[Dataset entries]
★ ★ ★ ★
/-- The piece that NEXT issues goes from the queue to the scale (R131). -/
theorem State.Custody.toScale {s : State} {i : Fin 64} (h : s.Custody) (empty : s.pack.scale = none)
    (queued : i ∈ s.pack.queue) : (s.toScale i).Custody := by
  obtain ⟨n, record⟩ := (h.at_ i).queue.mp queued
  obtain ⟨-, -, unheld⟩ := (h.at_ i).of_queued record
  obtain ⟨⟨p, record, -, -⟩, -⟩ := custodyOf_eq_some.mp record
  have queue : (s.toScale i).pack.queue = s.pack.queue.filter (· != i) := rfl
  have scale : (s.toScale i).pack.scale = some i := rfl
  have records (j : Fin 64) : (s.toScale i).record j =
      if j = i then (s.record j).map fun p => { p with state := .atScale } else s.record j := State.modPiece_record _ _ _ _
  refine h.move i (h.nodup.filter _) (fun j hj => ⟨by rw [records, if_neg hj], ?_, ?_, fun m => Iff.rfl⟩)
    (custodyAt_scale (n := p.station) (.inl ?_) ?_ scale unheld) h.unbound
  · simp [queue, hj]
  · simp [scale, empty, Ne.symm hj]
  · rw [records, if_pos rfl, record]; rfl
  · simp [queue]

/-- A piece AT_SCALE that is taken back goes to the head of the queue (R132, R146). -/
theorem State.Custody.takeBack {s : State} {i : Fin 64} {n : Fin 9} (h : s.Custody)
    (record : custodyOf (s.record i) = some (.atScale, n)) : (s.takeBack i).Custody := by
  obtain ⟨unqueued, scale, unheld⟩ := (h.at_ i).of_scale (.inl record)
  obtain ⟨⟨p, record, -, -⟩, -⟩ := custodyOf_eq_some.mp record
  have records (j : Fin 64) : (s.takeBack i).record j =
      if j = i then (s.record j).map fun p => { p with state := .queued } else s.record j := State.modPiece_record _ _ _ _
  have queue : (s.takeBack i).pack.queue = i :: s.pack.queue := rfl
  have empty : (s.takeBack i).pack.scale = none := rfl
  refine h.move i (List.nodup_cons.mpr ⟨unqueued, h.nodup⟩)
    (fun j hj => ⟨by rw [records, if_neg hj], ?_, ?_, fun m => Iff.rfl⟩)
    (custodyAt_queued (n := p.station) ?_ ?_ ?_ unheld) h.unbound
  · simp [queue, hj]
  · simp [empty, scale, Ne.symm hj]
  · rw [records, if_pos rfl, record]; rfl
  · simp [queue]
  · simp [empty]

/-- The occupant of the scale that is weighed stays there (R134). -/
theorem State.Custody.weigh {s : State} {i : Fin 64} {n : Fin 9} (w : Weighing) (h : s.Custody)
    (record : custodyOf (s.record i) = some (.atScale, n) ∨ custodyOf (s.record i) = some (.weighed, n)) :
    (s.modPiece i fun p => { p with state := .weighed, weighing := some w }).Custody := by
  obtain ⟨unqueued, scale, unheld⟩ := (h.at_ i).of_scale record
  obtain ⟨p, record⟩ : ∃ p, s.record i = some p := by
    rcases record with record | record <;> exact (custodyOf_eq_some.mp record).1.imp fun _ h => h.1
  refine h.move i h.nodup (fun j hj => ⟨by rw [State.modPiece_record, if_neg hj], Iff.rfl, Iff.rfl, fun m => Iff.rfl⟩)
    (custodyAt_scale (n := p.station) (.inr ?_) unqueued scale unheld) h.unbound
  rw [State.modPiece_record, if_pos rfl, record]; rfl

/-- The occupant of the scale that is packed or put aside leaves custody (R139, R140). -/
theorem State.Custody.leaveScale {s : State} {i : Fin 64} {n : Fin 9} {f : Piece → Piece} (h : s.Custody)
    (record : custodyOf (s.record i) = some (.atScale, n) ∨ custodyOf (s.record i) = some (.weighed, n))
    (last : ∀ p, (f p).state = .packed ∨ (f p).state = .aside) : (s.modPiece i f).clearScale.Custody := by
  obtain ⟨unqueued, scale, unheld⟩ := (h.at_ i).of_scale record
  have records (j : Fin 64) : (s.modPiece i f).clearScale.record j = if j = i then (s.record j).map f else s.record j :=
    State.modPiece_record _ _ _ _
  have empty : (s.modPiece i f).clearScale.pack.scale = none := rfl
  refine h.move i h.nodup (fun j hj => ⟨by rw [records, if_neg hj], Iff.rfl, ?_, fun m => Iff.rfl⟩)
    (custodyAt_none ?_ unqueued (by simp [empty]) unheld) h.unbound
  · simp [empty, scale, Ne.symm hj]
  · rw [records, if_pos rfl]
    cases s.record i with
    | none => rfl
    | some p => rcases last p with e | e <;> simp [custodyOf, e]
★ ★ ★ ★
◆ **THE TASK**: Your answer must be the line holding "none => rfl" and every later line of the entries above, written out exactly, and nothing else.

◆ **FINISHED TASK**:
    | none => rfl
    | some p => rcases last p with e | e <;> simp [custodyOf, e]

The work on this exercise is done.